2020-11-19 18:01:12

by Andrea Arcangeli

[permalink] [raw]
Subject: [PATCH 0/1] x86: restore the write back cache of reserved RAM in iounmap()

Hello everyone,

We identified some PCD set on the direct mapping causing hardly
reproducible performance issues and this patch fixes the ultimate root
cause.

The caller for now has been tweaked to avoid triggering this case (now
that we know about it) however if the observations on the proposed fix
aren't correct, it'd be great if we could still do some other change
to ioremap/iounmap and perhaps the other memtype APIs, to be sure
those PCD/PWT leftovers won't happen again a few years from now in
another place.

For example one more complex alternative would be to use the
page_mapcount of reserved pages (currently unused) to do proper
refcounting on the overlapping ioremap so you can resync the kernel
direct mapping to write back only at the very last iounmap.

Or a much simpler alternative that would remain fully neutral for
overlapping ioremaps, would be to overwrite all page_count of reserved
RAM in a way that if they're ever freed later it'll trigger a crash
during __free_pages.

==
// SPDX-License-Identifier: GPL-2.0-only
/*
* ioremap.c
*
* Copyright (C) 2020 Red Hat, Inc.
*
* Reproducer for bug io iounmap.
*/

#include <linux/module.h>
#include <linux/kernel.h>
#include <linux/mm.h>
#include <asm/io.h>

#define NR_PAGES 512
#define REPRODUCE

static struct page *pages[NR_PAGES];
static void __iomem *map[NR_PAGES];

int init_module(void)
{
int i;
for (i = 0; i < NR_PAGES; i++) {
pages[i] = alloc_pages(GFP_KERNEL|__GFP_NOWARN, MAX_ORDER-1);
if (!pages[i])
break;
__SetPageReserved(pages[i]);
#ifdef REPRODUCE
map[i] = ioremap(page_to_phys(pages[i]), 1L<<(MAX_ORDER-1));
WARN_ON_ONCE(!map[i]);
#endif
}

return 0;
}

void cleanup_module(void)
{
int i;
for (i = 0; i < NR_PAGES; i++) {
if (map[i])
iounmap(map[i]);
if (!pages[i])
break;
__ClearPageReserved(pages[i]);
__free_pages(pages[i], MAX_ORDER-1);
}
}

MODULE_LICENSE("GPL");
==

Andrea Arcangeli (1):
x86: restore the write back cache of reserved RAM in iounmap()
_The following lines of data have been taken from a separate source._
/-! ## Finish evidence and resolution -/

/-- A touch that passes the one-length test at the expected end of a SWIMMING lane on its last length opens the finish: the
lane goes to FINISHING with the touch as pad evidence and first evidence, its backup window starts at the leading edge, its
split hold ends and its FINAL_LENGTH input goes off (R64, R76, R78). A touch at the other end that passes the two-length test,
one length short of the last, appends the missing length first, as for any missed turn, and then opens the finish (R65). A
press of an in-use button opens the finish of a SWIMMING lane on its last length where it passes the one-length test, and one
length short of it where it passes the two-length test, the missing length being appended first (R75, R77). The press is
recorded as its button's press and as first evidence (R76). The missing entry is counted, and at an exchange length leaves the
exchange UNJUDGED (R66, R69, R101). A touch then waits for a press and a press for another or for the pad; with nothing to wait
for the early-close check resolves the lane at the same tick, with its notices up to the RACE_STATE of a race that ends with it
(R81, R89, R109, R110, R118). -/
def Obligations.TouchOrPressOpensTheFinish : Prop :=
  (∀ (s : State) (n : Nat) (at0 : PoolEnd) (high : Bool) (e : PendingEdge), Touch n at0 high e s →
    let l := s.lane n
    let ev := s.raceTime e.lead
    let m := l.withMissing s.event
    let opens (l : Lane) (k : Link) : Prop :=
      OpensTheFinish (.edgeConfirmed (padLine n at0) high) (padLine n at0) high e n
        { l.opened s.event e.lead ev with pad := some ev } k (PressAwaited 0 n s) s
    l.state = .swimming → (at0 = .far → l.farTiming = .fitted) →
    (at0 = endOf (l.done + 1) → l.done + 1 = s.event.total → lengthLimit s.event l 1 ≤ ev.time → opens l s.link)
    ∧ (at0 ≠ endOf (l.done + 1) → l.done + 2 = s.event.total → lengthLimit s.event l 2 ≤ ev.time →
        opens m (s.link.withMissing n s.event l)))
  ∧ (∀ (s : State) (n b : Nat) (high : Bool) (e : PendingEdge), Press n b high e s →
    let l := s.lane n
    let ev := s.raceTime e.lead
    let m := l.withMissing s.event
    let opens (l : Lane) (k : Link) : Prop :=
      OpensTheFinish (.edgeConfirmed (buttonLine n b) high) (buttonLine n b) high e n
        ((l.opened s.event e.lead ev).setPress b ev) k (PressAwaited b n s ∨ PadAwaited n s) s
    l.state = .swimming → b ≤ s.event.buttons →
    (l.done + 1 = s.event.total → lengthLimit s.event l 1 ≤ ev.time → opens l s.link)
    ∧ (l.done + 2 = s.event.total → lengthLimit s.event l 2 ≤ ev.time → opens m (s.link.withMissing n s.event l)))

/-- In FINISHING, the first press of each in-use button is counted, and the first touch at the finish end that passes the
one-length test is the lane's pad evidence. While the early-close check still waits for a press or the pad, nothing else
happens (R79 to R81). Evidence that leaves the early-close check nothing to wait for resolves its FINISHING lane at the same
tick, with its notices up to the RACE_STATE of a race that ends with it (R81, R82, R89, R109, R110, R118). -/
def Obligations.FinishEvidenceIsCountedAndResolved : Prop :=
  ((∀ (s : State) (n b : Nat) (high : Bool) (e : PendingEdge), Press n b high e s → WatchCurrent s →
    (s.lane n).state = .finishing → b ≤ s.event.buttons → (s.lane n).press b = none →
    (PressAwaited b n s ∨ PadAwaited n s) →
    ∃ t, exec (.edgeConfirmed (buttonLine n b) high) s = .next t
      ∧ EdgeTaken (buttonLine n b) high e [.lanes] s t ∧ OtherLanesKept n s t
      ∧ t.lane n = ({ s.lane n with
          overrange := (s.lane n).overrange || (s.raceTime e.lead).overMark } : Lane).setPress b (s.raceTime e.lead))
  ∧ (∀ (s : State) (n : Nat) (high : Bool) (e : PendingEdge), Touch n (endOf s.event.total) high e s → WatchCurrent s →
    (s.lane n).state = .finishing → (s.lane n).pad = none →
    (endOf s.event.total = .far → (s.lane n).farTiming = .fitted) →
    lengthLimit s.event (s.lane n) 1 ≤ (s.raceTime e.lead).time → PressAwaited 0 n s →
    ∃ t, exec (.edgeConfirmed (padLine n (endOf s.event.total)) high) s = .next t
      ∧ EdgeTaken (padLine n (endOf s.event.total)) high e [.lanes] s t ∧ OtherLanesKept n s t
      ∧ t.lane n = { s.lane n with
          pad := some (s.raceTime e.lead), overrange := (s.lane n).overrange || (s.raceTime e.lead).overMark }))
  ∧ ((∀ (s : State) (n b : Nat) (high : Bool) (e : PendingEdge), Press n b high e s →
    (s.lane n).state = .finishing → b ≤ s.event.buttons → (s.lane n).press b = none →
    ¬ PressAwaited b n s → ¬ PadAwaited n s →
    (s.lane n).done + 1 = s.event.total → (∀ x ∈ (s.lane n).splits, x.kind ≠ .final) →
    ∃ t, exec (.edgeConfirmed (buttonLine n b) high) s = .next t
      ∧ EdgeTaken (buttonLine n b) high e [.race, .lanes, .board, .lamps, .link] s t ∧ HoldsKept s t
      ∧ Resolved n (({ s.lane n with
          overrange := (s.lane n).overrange || (s.raceTime e.lead).overMark } : Lane).setPress b (s.raceTime e.lead)) s t
      ∧ { t.lamps with record := s.lamps.record } = s.lamps)
  ∧ (∀ (s : State) (n : Nat) (high : Bool) (e : PendingEdge), Touch n (endOf s.event.total) high e s →
    (s.lane n).state = .finishing → (s.lane n).pad = none →
    (endOf s.event.total = .far → (s.lane n).farTiming = .fitted) →
    lengthLimit s.event (s.lane n) 1 ≤ (s.raceTime e.lead).time → ¬ PressAwaited 0 n s →
    (s.lane n).done + 1 = s.event.total → (∀ x ∈ (s.lane n).splits, x.kind ≠ .final) →
    ∃ t, exec (.edgeConfirmed (padLine n (endOf s.event.total)) high) s = .next t
      ∧ EdgeTaken (padLine n (endOf s.event.total)) high e [.race, .lanes, .board, .lamps, .link] s t ∧ HoldsKept s t
      ∧ Resolved n { s.lane n with
          pad := some (s.raceTime e.lead), overrange := (s.lane n).overrange || (s.raceTime e.lead).overMark } s t
      ∧ { t.lamps with record := s.lamps.record } = s.lamps))

/-- When its backup window expires, a FINISHING lane is resolved with the evidence it holds: the consensus, the lag used and
the backup candidate are stored, the result is decided by the table of R87, the FINAL entry is appended, the ranking and the
record set follow, and the race ends with its last lane; the notices SPLIT, LANE_RESOLVED, PLACES, RECORD and RACE_STATE are
handed in this order, the last three where what they report changes, and nothing else happens to the link but that a pending
watch sees the change (R78, R83 to R90, R109, R110, R118). -/
def Obligations.WindowExpiryResolvesTheLane : Prop :=
  ∀ (s : State) (n : Nat) (w : Timer), n < 10 → s.lanes.length = 10 → (s.lane n).state = .finishing →
    (s.lane n).window = some w → w.width ≤ interval w.start s.tick →
    ((s.lane n).pad ≠ none ∨ (s.lane n).presses ≠ []) →
    (s.lane n).done + 1 = s.event.total → (∀ x ∈ (s.lane n).splits, x.kind ≠ .final) →
    ∃ t, exec (.backupWindowExpiry n) s = .next t
      ∧ Resolved n (s.lane n) s t ∧ HoldsKept s t ∧ { t.lamps with record := s.lamps.record } = s.lamps
      ∧ ChangesOnly [.race, .lanes, .board, .lamps, .link] s t

/-- The consensus of three presses is the middle value, of two their sum halved with the remainder discarded, of one that
press, of none absent, whichever buttons they come from (R83); and the one-length and two-length limits are one and two
minimum lengths beyond the last timed entry and the untimed run behind it (R59, R60). -/
def Obligations.ConsensusAndLimits : Prop :=
  (∀ a b c : Nat, ∃ m, consensusOf [a, b, c] = some m ∧ m ∈ [a, b, c]
    ∧ 2 ≤ ([a, b, c].filter (fun x => decide (x ≤ m))).length ∧ 2 ≤ ([a, b, c].filter (fun x => decide (m ≤ x))).length)
  ∧ (∀ a b : Nat, ∃ m, consensusOf [a, b] = some m ∧ 2 * m ≤ a + b ∧ a + b < 2 * m + 2)
  ∧ (∀ a : Nat, consensusOf [a] = some a) ∧ consensusOf [] = none
  ∧ (∀ (e : EventDesc) (l : Lane) (i : Nat) (xs run : List Split) (x : Split) (time : Nat),
      l.splits = xs ++ [x] ++ run → x.kind = .timed → x.time = some time →
      (∀ y ∈ run, y.kind ≠ .timed ∧ y.kind ≠ .final) →
      lengthLimit e l i = time + (run.length + i) * e.minLength)
  ∧ (∀ (e : EventDesc) (l : Lane) (i : Nat), (∀ y ∈ l.splits, y.kind ≠ .timed ∧ y.kind ≠ .final) →
      lengthLimit e l i = (l.splits.length + i) * e.minLength)

/-! ## Blocks and exchanges -/

/-- Block tracking of a lane in SET, SWIMMING or FINISHING goes to LOADED with a load; a load elsewhere, a release elsewhere
and a release from EMPTY or RELEASED change nothing (R36, R42). In a DIVE event the first release from LOADED is the lane's
reaction release: held while the race is ARMED, and in RUNNING, seen no later than 30,000 ticks after the start tick, its
reaction is stored at once; a negative one sets EARLY_RELEASE and hands the notice. A later first release only moves the
tracking (R43, R47, R48), and so does any other release from LOADED that is no takeoff: one in ARMED of a WATER event or behind
the reaction release, one of an INDIVIDUAL event in RUNNING, and one of a relay seen no later than 30,000 ticks after the start
tick behind the reaction release (R43, R97, R98). Which was seen first is judged by the forward distances to the current tick,
and past the latch of log entry 11 every release is late: log entries 10 and 11. -/
def Obligations.BlockTrackingAndReactions : Prop :=
  (∀ (s : State) (n : Nat) (high : Bool) (e : PendingEdge), BlockEdge n high e s →
    let l := s.lane n
    (e.active = true → (l.state = .set ∨ l.state = .swimming ∨ l.state = .finishing) →
      ∃ t, exec (.edgeConfirmed (blockLine n) high) s = .next t
        ∧ EdgeTaken (blockLine n) high e [.lanes] s t ∧ OtherLanesKept n s t
        ∧ t.lane n = { l with tracking := .loaded })
    ∧ ((l.state ≠ .set ∧ l.state ≠ .swimming ∧ l.state ≠ .finishing) ∨ (e.active = false ∧ l.tracking ≠ .loaded) →
      ∃ t, exec (.edgeConfirmed (blockLine n) high) s = .next t ∧ EdgeTaken (blockLine n) high e [] s t))
  ∧ (∀ (s : State) (n : Nat) (high : Bool) (e : PendingEdge), BlockEdge n high e s →
    let l := s.lane n
    e.active = false → (l.state = .set ∨ l.state = .swimming ∨ l.state = .finishing) → l.tracking = .loaded →
    s.event.start = .dive → l.reactionTick = none →
    (s.race.state = .armed →
      ∃ t, exec (.edgeConfirmed (blockLine n) high) s = .next t
        ∧ EdgeTaken (blockLine n) high e [.lanes] s t ∧ OtherLanesKept n s t
        ∧ t.lane n = { l with tracking := .released, reactionTick := some e.lead })
    ∧ (∀ st, s.race.state = .running → s.race.startTick = some st →
        let r := reactionValue st e.lead s.tick
        (s.race.pastLimit = false → (interval st s.tick < interval e.lead s.tick ∨ interval st e.lead ≤ 30000) →
          ∃ t, exec (.edgeConfirmed (blockLine n) high) s = .next t
            ∧ EdgeTaken (blockLine n) high e [.lanes, .link] s t ∧ OtherLanesKept n s t
            ∧ t.lane n = { l with
                tracking := .released, reactionTick := some e.lead, reaction := some r
                earlyRelease := l.earlyRelease || decide (r < 0) }
            ∧ t.link = if r < 0 then s.link.withNotice 0x43 (byte n :: signedBytes (some r)) else s.link)
        ∧ (s.race.pastLimit = true ∨ (interval e.lead s.tick ≤ interval st s.tick ∧ 30000 < interval st e.lead) →
          ∃ t, exec (.edgeConfirmed (blockLine n) high) s = .next t
            ∧ EdgeTaken (blockLine n) high e [.lanes] s t ∧ OtherLanesKept n s t
            ∧ t.lane n = { l with tracking := .released })))
  ∧ (∀ (s : State) (n : Nat) (high : Bool) (e : PendingEdge), BlockEdge n high e s →
    let l := s.lane n
    e.active = false → (l.state = .set ∨ l.state = .swimming ∨ l.state = .finishing) → l.tracking = .loaded →
    (((s.event.start = .water ∨ l.reactionTick ≠ none)
        ∧ (s.event.kind = .individual ∨ s.race.state ≠ .running
          ∨ (s.event.start = .dive ∧ ∃ st, s.race.startTick = some st ∧ s.race.pastLimit = false
              ∧ (interval st s.tick < interval e.lead s.tick ∨ interval st e.lead ≤ 30000))))
      ∨ (s.race.state ≠ .armed ∧ s.race.state ≠ .running)) →
    ∃ t, exec (.edgeConfirmed (blockLine n) high) s = .next t
      ∧ EdgeTaken (blockLine n) high e [.lanes] s t ∧ OtherLanesKept n s t
      ∧ t.lane n = { l with tracking := .released })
arch/x86/mm/ioremap.c | 8 +++++++-
1 file changed, 7 insertions(+), 1 deletion(-)


2020-11-19 18:04:58

by Christoph Hellwig

[permalink] [raw]
Subject: Re: [PATCH 0/1] x86: restore the write back cache of reserved RAM in iounmap()

On Thu, Nov 19, 2020 at 12:59:01PM -0500, Andrea Arcangeli wrote:
> Hello everyone,
>
> We identified some PCD set on the direct mapping causing hardly
> reproducible performance issues and this patch fixes the ultimate root
> cause.
>
> The caller for now has been tweaked to avoid triggering this case (now
> that we know about it)

What is the callers? The whole SetPageReservered + ioremap* thing
you mention in the actual patch is completely bogus. I think we'll
need to reject that as well and fix the caller.

2020-11-19 19:06:02

by Andrea Arcangeli

[permalink] [raw]
Subject: Re: [PATCH 0/1] x86: restore the write back cache of reserved RAM in iounmap()

Hello Christoph,

On Thu, Nov 19, 2020 at 06:02:06PM +0000, Christoph Hellwig wrote:
> What is the callers? The whole SetPageReservered + ioremap* thing
> you mention in the actual patch is completely bogus. I think we'll
> need to reject that as well and fix the caller.

The actual caller is not so much the focus here: the point here is to
be able to either handle the caller gracefully or to get a synchronous
kernel crash in __free_pages.

Otherwise the problem induced by such a caller (no matter if right or
wrong) becomes hardly debuggable.

The caller in question was the EFI_BOOT_SERVICE_DATA that is aliased
on non RAM but then freed later by swapping RAM under it.

Of course the caller has already been changed to stick to write back
and that specific caller is not a concern anymore. My concern is if we
leave the callee (iounmap) as it is, what does guarantee us that we
won't hit again in production a few years down the road?

When I first read the caller it felt nothing should have gone wrong,
it looked ok even the version that would leave PCD leftovers bits in
the direct map. So I didn't get why switching to write back would
prevent the PCD leftovers until I looked at the callee (iounmap).

Thanks,
Andrea